It is His defiance of the Sabbath that leads Him to the cross, even though at the trial of Jesus when He went before Pilate, the Jews didn’t bring up the Sabbath violations. Reason? Because the Romans didn’t care about the Sabbath. When they got Him to Pilate, they brought up the fact that He was a threat to Caesar. And it was in the light of the fact that He was presented as a threat to Caesar that the Romans conceded to kill Him, but the driving force for the Jews to have Him executed was His antagonism toward their religious system which focused particularly on His blatant direct attacks on their Sabbath which was the high point of their system.

Jesus did whatever He wanted on the Sabbath. He violated the Sabbath, particularly and explicitly, to expose the wickedness of their superficial proud system. In John 5:18, we read this, “For this cause, the Jews were seeking all the more to kill Him.” What cause? He was not only breaking the Sabbath but calling God His Father, making Himself equal with God. The combination of claiming to be equal with God and breaking the Sabbath was it.

Now in our text in verse 28, “He declared Himself to be Lord of the Sabbath.” That is a shocking statement, shocking, beyond comprehension to the Jews. God ordained the Sabbath, Genesis 2 verse 3. God demanded Sabbath observance, Exodus chapter 20 in the Ten Commandments, verses 8 to 11. If He says He’s Lord of the Sabbath, He’s saying He’s God. And He backed it up by miraculous power over disease, demons and death, and even over sin.

By the way, just as a footnote, Jesus is Lord over the Sabbath, and He abolished the Sabbath. After His death and resurrection, there is no more Sabbath. The seventh day of the week disappears from all religious calendars.

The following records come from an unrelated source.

-- ==== Sys2Proof/Machine/ImageCheck.lean ====
section
/-! DEFINITION. Steps 6b to 7 of R71: the configuration that a staged image gives, the rules between its sections and
with the active configuration, its targets, its page reservations and the scope of a partial image
(03_structure_image.md R61 to R69; 06_composition.md R140). -/

namespace Sys2Proof.Machine

/-- A section with its body as read. -/
structure Piece where
  sec  : Section
  body : Body
  deriving DecidableEq, Repr

/-- What steps 2 to 6a leave: the header, every section, and this module's TARGET code. -/
structure Parsed where
  hdr    : Header
  pieces : List Piece
  own    : Nat
  deriving DecidableEq, Repr

/-- The bodies for a module: those of TARGET 0xFF or its own. -/
def Parsed.bodiesFor (p : Parsed) (target : Nat) : List Body :=
  (p.pieces.filter (fun s => s.sec.target == 255 || s.sec.target == target)).map (·.body)

/-- The body of one kind for this module. -/
def Parsed.get {α : Type} (p : Parsed) (f : Body → Option α) : Option α := (p.bodiesFor p.own).findSome? f

def Body.headsOf : Body → Option (List HeadEntry) | .heads l => some l | _ => none
def Body.layersOf : Body → Option (List LayerEntry) | .layers l => some l | _ => none
def Body.claimsOf : Body → Option (List Claim) | .claims l => some l | _ => none
def Body.streamsOf : Body → Option (List StreamEntry) | .streams l => some l | _ => none
def Body.watchOf : Body → Option (List WatchEntry) | .watch l => some l | _ => none
def Body.surfacesOf : Body → Option (List SurfaceEntry) | .surfaces l => some l | _ => none
def Body.encodeOf : Body → Option (List EncodeEntry) | .encode l => some l | _ => none
def Body.mimicOf : Body → Option MimicCfg | .mimic m => some m | _ => none
def Body.fieldOf : Body → Option FieldCfg | .field f => some f | _ => none
def Body.pointsOf : Body → Option PointsCfg | .points p => some p | _ => none
def Body.commandsOf : Body → Option (List TargetEntry) | .commands l => some l | _ => none
def Body.consoleOf : Body → Option (List ConsoleEntry) | .console l => some l | _ => none
def Body.twinOf : Body → Option TwinBody | .twin t => some t | _ => none
def Body.stitchOf : Body → Option StitchCfg | .stitch s => some s | _ => none
def Body.scopeOf : Body → Option Scope | .scope s => some s | _ => none
def Body.logOf : Body → Option LogBody | .log l => some l | _ => none
def Body.bankOf : Body → Option BankBody | .bank b => some b | _ => none
def Body.cstOf : Body → Option CstMap | .cst c => some c | _ => none
def Body.tartanOf : Body → Option TartanCfg | .tartan t => some t | _ => none
def Body.mpuOf : Body → Option (List RegionEntry) | .mpu l => some l | _ => none
def Body.ginghamOf : Body → Option GinghamCfg | .gingham g => some g | _ => none
def Body.engineMapOf : Body → Option (List Nat × List Nat) | .engineMap d h => some (d, h) | _ => none

/-! ## The configuration that results -/

/-- Puts an entry in its place by key, replacing one of the same key. -/
def putBy {α : Type} (key : α → Nat) (e : α) : List α → List α
  | [] => [e]
  | x :: t => if key x < key e then x :: putBy key e t else if key x = key e then e :: t else e :: x :: t

/-- Replaces and adds entries by key. -/
def overlay {α : Type} (key : α → Nat) (old new : List α) : List α := new.foldl (fun l e => putBy key e l) old

/-- Field content for this module is present (R71 step 8). -/
def Parsed.hasContent (p : Parsed) : Bool :=
  (p.get Body.fieldOf).isSome || (p.get Body.pointsOf).isSome || (p.get Body.commandsOf).isSome

/-- The configuration of a full image. An image without field content leaves the active field configuration in place
(11_crossing.md R267). -/
def Parsed.full (p : Parsed) (active : Cfg) : Cfg :=
  let em := (p.get Body.engineMapOf).getD ([], [])
  let keep := !p.hasContent
  { Cfg.blank with
    imageId := p.hdr.imageId
    schema := p.hdr.tuple.schema
    bankFlag := p.hdr.bank
    twill := p.hdr.twill
    bank := p.get Body.bankOf
    claims := (p.get Body.claimsOf).getD []
    heads := (p.get Body.headsOf).getD []
    gingham := (p.get Body.ginghamOf).getD ⟨[], 0⟩
    streams := (p.get Body.streamsOf).getD []
    layers := overlay LayerEntry.layer [] ((p.get Body.layersOf).getD [])
    watch := (p.get Body.watchOf).getD []
    surfaces := (p.get Body.surfacesOf).getD []
    decCore := em.1
    headEngine := em.2
    cst := (p.get Body.cstOf).getD ⟨0, 0, 0, 0, 0, 0, 0⟩
    tartan := (p.get Body.tartanOf).getD ⟨[], [], []⟩
    mpu := (p.get Body.mpuOf).getD []
    mimic := p.get Body.mimicOf
    encode := (p.get Body.encodeOf).getD []
    field := if keep then active.field else p.get Body.fieldOf
    points := if keep then active.points else p.get Body.pointsOf
    commands := if keep then active.commands else (p.get Body.commandsOf).getD []
    console := (p.get Body.consoleOf).getD []
    twin := p.get Body.twinOf
    stitch := p.get Body.stitchOf
    log := (p.get Body.logOf).getD ⟨0, 0, 0⟩ }

/-- Claim records after a partial image: replaced, deleted and added by CLAIM_ID (R69). Log entry 156 (DEDUCED). -/
def mergeClaims (old new : List Claim) : List Claim :=
  let kept := old.filterMap (fun c => match new.find? (fun n => n.id == c.id) with
    | some n => if n.body = .deletion then none else some n
    | none => some c)
  kept ++ new.filter (fun n => n.body != .deletion && !old.any (fun c => c.id == n.id))

/-- A partial image's mimic entries replace the widgets of the surfaces that it lists (07_mimic.md R173). -/
def mergeMimic (old new : MimicCfg) : MimicCfg :=
  let listed (s : Nat) : Bool := new.surfaces.any (fun x => x.surface == s)
  { old with
    surfaces := overlay MimicSurface.surface old.surfaces new.surfaces
    widgets := overlay WidgetEntry.widget (old.widgets.filter (fun w => !listed w.surface)) new.widgets }

/-- The configuration after a partial image: every item that it does not mention keeps its active configuration
(R69). Log entries 134 (DEDUCED), 156 (DEDUCED). -/
def Parsed.partial_ (p : Parsed) (active : Cfg) : Cfg :=
  let heads := (p.get Body.headsOf).getD []
  { active with
    imageId := p.hdr.imageId
    schema := p.hdr.tuple.schema
    claims := mergeClaims active.claims ((p.get Body.claimsOf).getD [])
    heads := overlay HeadEntry.head active.heads heads
    headEngine := heads.foldl (fun l e => l.set e.head (if e.enable = 1 then e.engine else 255)) active.headEngine
    streams := overlay StreamEntry.stream active.streams ((p.get Body.streamsOf).getD [])
    layers := overlay LayerEntry.layer active.layers ((p.get Body.layersOf).getD [])
    watch := overlay (fun w => w.layer * 4 + w.tile) active.watch ((p.get Body.watchOf).getD [])
    surfaces := overlay SurfaceEntry.handle active.surfaces ((p.get Body.surfacesOf).getD [])
    encode := overlay EncodeEntry.context active.encode ((p.get Body.encodeOf).getD [])
    mimic := match active.mimic, p.get Body.mimicOf with
      | some a, some n => some (mergeMimic a n)
      | a, _ => a }

/-- The layer that a freshness claim covers. -/
def ClaimBody.layer? : ClaimBody → Option Nat
  | .capture _ l _ _ => some l
  | .pointToPixel l _ _ _ _ => some l
  | .stitch _ _ _ _ l _ => some l
  | .budget l _ _ => some l
  | _ => none

/-- The slot that a stitch link of this module meets (01_architecture.md R20); SL3 meets none. -/
def peerOf (own k : Nat) : Option Nat := if k < 3 then some (own / 4 * 4 + (own % 4 + k + 1) % 4) else none

/-- The sending head of a stitch claim (15_lanes.md Table 15.5): HEAD of the send entry, in the STITCH section of the link's
peer, that sends the claim's region to this module. Log entry 255 (DEDUCED). -/
def Parsed.senderOf (p : Parsed) (c : Claim) : Option Sender :=
  match c.body with
  | .stitch _ link region _ _ _ =>
    (peerOf p.own link).bind (fun t =>
      let bs := p.bodiesFor t
      (bs.findSome? Body.stitchOf).bind (fun s =>
        (s.sends.find? (fun e => e.region == region && peerOf t e.link == some p.own)).bind (fun e =>
          ((bs.findSome? Body.headsOf).bind (fun hs => hs.find? (fun k => k.head == e.head))).map (fun k =>
            ⟨c.id, t, e.head, k.pq⟩))))
  | _ => none

/-- A sending head whose module's HEADS section a partial image carries takes its new period. -/
def Parsed.resend (p : Parsed) (o : Sender) : Sender :=
  match ((p.bodiesFor o.target).findSome? Body.headsOf).bind (fun hs => hs.find? (fun k => k.head == o.head)) with
  | some k => { o with period := k.pq }
  | none => o

/-- The resulting configuration, with the sending heads that the image tells. -/
def Parsed.result (p : Parsed) (active : Cfg) : Cfg :=
  let c := if p.hdr.part then p.partial_ active else p.full active
  if p.hdr.part then { c with senders := active.senders.map p.resend } else { c with senders := c.claims.filterMap p.senderOf }

/-! ## Members (R67) -/

/-- Members of the image as a mask of TARGET codes. Log entry 134 (DEDUCED). -/
def Parsed.members (p : Parsed) (active : Cfg) : Nat :=
  if p.hdr.bank then
    ((if p.hdr.part then active.bank else p.get Body.bankOf).map (·.members)).getD 0
  else if p.hdr.twill then 2 ^ p.own + 2 ^ (if p.own < 4 then p.own + 4 else p.own - 4)
  else 2 ^ p.own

We now meet on the first day of the week, celebrating the resurrection of Jesus Christ. The Sabbath was a shadow. We have the reality in Christ. Hebrews chapters 3 and 4 says Christ is our rest. We have entered into the rest the Sabbath portrayed, a rest to come. Christ is that rest. We don’t need the shadow. The substance is here. And so Colossians 2 verses 16 and 17 says, “Don’t let anybody hold you to a Sabbath.” The Lord of the Sabbath has nullified the Sabbath, it’s gone.

Well Jesus is attacking it in the text before us. He says the Sabbath was never intended to be restrictive. The Sabbath was made for man, for man’s benefit, verse 27, to be a time of rest and blessing and joy and refreshment. It was not man who was made to conform to some ridiculous restraints on that day. And the Lord of the Sabbath would demonstrate a proper Sabbath observance. He set Himself deliberately then in opposition to His enemies, and took the very steps that led to His death.

Now these two stories are connected together in Matthew, Mark and Luke. All three of those synoptic gospels record these two together. They’re very likely two subsequent Sabbath days, we don’t know where, in a synagogue somewhere. But if you go back to chapter 1 verse 39, you remember it was His objective, verse 38, to go preach everywhere and to go from synagogue to synagogue to synagogue, all over Galilee and preach and heal and cast out demons.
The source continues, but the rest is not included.